Columnists

Personal Stories Of WWII… Fighter Pilots

Issue 23.13

During World War2, thousands of recruits were trained by the Army Air Force to be flyers. This included pilots, navigator gunners, bombardier gunners, radio operator gunners, armored gunners, mechanic gunners and gunners. Nearly all pilots if given their choice would be fighter pilots. Who wants to be in a lumbering heavy four engine bomber when all you can do is fly straight ahead? Heavy bomber pilots watch the fighters cavorting out of range of those “heavy enough to walk on” FLAK barrages. Heavy bomber crews thought the 3,500

FLAK guns of “Big B” (Berlin) was tough until we encountered twice that many FLAK ground guns of the synthetic (coal to oil) refinery at Mersburg, in Eastern Germany. That was a tough enough target that we lost 68 bombers in one day’s mission. Fighter pilots are chosen because they are cut from a different type of cloth. A fighter pilot needs to make an enemy kill so bad that he can taste it. Even while in advanced training in the States, fighter pilots are known to make dumb and dangerous maneuvers. They have been known to scout out bridges and measure them to see if there is enough room for them to fly under without hitting something solid and lethal. I doubt if there were any bridges within flying distance that hasn’t been flown under. Many potential fighter pilots were either killed or courts marshaled for taking dumb chances. When I was flying my missions over Germany as a lower ball turret gunner in B-17’s, we were happy to see our “Little Friends”. They stayed out of range of our bomber machine guns because they knew that in the heat of battle, it was very easy to make a mistake and shoot at a friend instead of a “Bandit”. If a pilot of a P-51 wished to come in close to a bomber formation, he would give us a good slow side view and maybe do a barrel roll to make sure some trigger happy gunner did not make a mistake. Once a P-51 pilot was on the tail of a German FW-190 and he wanted a kill so bad that he followed his enemy right through our bomber formation. Some in our squadron fired at the “Bandit” but a short distance behind was a P-51″Little Friend”. That little friend could have easily been shot down but he wasn’t.
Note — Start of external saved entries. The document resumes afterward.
/-- The state that resumption rebuilds, for a sequencer that goes on in cycle r0; `keep` holds what stays in the core. -/
def Rec.restore (r : Rec) (keep : SeqState) (r0 : Nat) : SeqState :=
  let due := r0 + r.num 9 1
  let rk := r.num 0xA 1
  { keep with
    run := .running
    pc := BitVec.ofNat 56 (r.num 0 8)
    nextAt := due
    pend := false
    branch := if r.num 8 1 = 0 then none else some (r.num 8 1, BitVec.ofNat 56 (r.num 0x10 8))
    restK := if 128 ≤ rk then some (rk % 32) else none
    stepping := r.num 0xB 1 / 2 % 2 == 1
    wcnt := BitVec.ofNat 32 (r.num 0xC 4)
    tbase := due - r.num 0x18 8
    flags := BitVec.ofNat 10 (r.num 0x20 8) ||| keep.flags
    trapen := BitVec.ofNat 9 (r.num 0x28 8)
    sndthr := BitVec.ofNat 6 (r.num 0x30 8)
    sndloss := BitVec.ofNat 64 (r.num 0x38 8) &&& sndlossMask
    sndbase := BitVec.ofNat 64 (r.num 0x40 8)
    lnk := BitVec.ofNat 64 (r.num 0x48 7)
    xcause := BitVec.ofNat 64 (r.num 0x50 8)
    xinfo := BitVec.ofNat 64 (r.num 0x58 8)
    xpc := BitVec.ofNat 64 (r.num 0x60 7)
    lampSrc := BitVec.ofNat 56 (r.num 0x68 8)
    loops := r.loops
    iters := Vector.ofFn fun i => r.iter keep.iters i.val
    a := r.regs 32 0
    b := r.regs 32 32
    m := (r.regs 32 64).map fun x => { x with snd := 63 }
    f := r.regs 16 96
    queue := r.requeue keep.queue (Nat.max keep.nextAt r0) due keep.queue 0
    frozen := none }

/-- The record of a sequencer as it stands in memory. -/
def State.readRecord (s : State) (c : Nat) (q : Seq) : Rec := ⟨s.bytes (s.recAt c q) 0x2000⟩

/-- Clears VALID and STEP of a record. -/
def State.clearValid (s : State) (c : Nat) (q : Seq) : State :=
  s.putClean (s.recAt c q + 0xB) [0]

/-- Times of pending work move d cycles later: a task that stood still (R53, R57, R313). -/
def QEntry.shift (d : Nat) (e : QEntry) : QEntry := { e with due := e.due + d, issued := e.issued + d }

def Hold.shift (d : Nat) : Hold → Hold
  | .sync m t => .sync m (t + d)
  | .waitg a g t l i => .waitg a g (t + d) (l + d) i
  | .fence sc t i => .fence sc (t + d) i
  | .tfence t i => .tfence (t + d) i
  | .stopped => .stopped
  | .none => .none

def SeqState.shift (d : Nat) (x : SeqState) : SeqState :=
  { x with nextAt := x.nextAt + d, tbase := x.tbase + d, queue := x.queue.map (QEntry.shift d), hold := x.hold.shift d,
           lastIssue := x.lastIssue + d }

end Sys2Proof.Machine
end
He stayed on the “Bandit’s” tail and within sight of all of us he did shoot his adversary down. He got credit for the kill. It took five confirmed kills to become an “Ace”. I once witnessed a huge dog fight in which perhaps five hundred American and five hundred enemy fighters were engaged in this fight. Perhaps the most dangerous thing a fighter pilot can do is to get right down close to the deck and strafe targets on the ground. They are down low enough to encounter point blank ground fire. Even hand held rifles are effective if there are enough of them. Fighter pilots often strafe locomotives and other targets that can blow up. Many P-51 pilots have been downed by their own good shooting as when a locomotive explodes.

No, shooting up an enemy plane on the ground does not count toward being an Ace.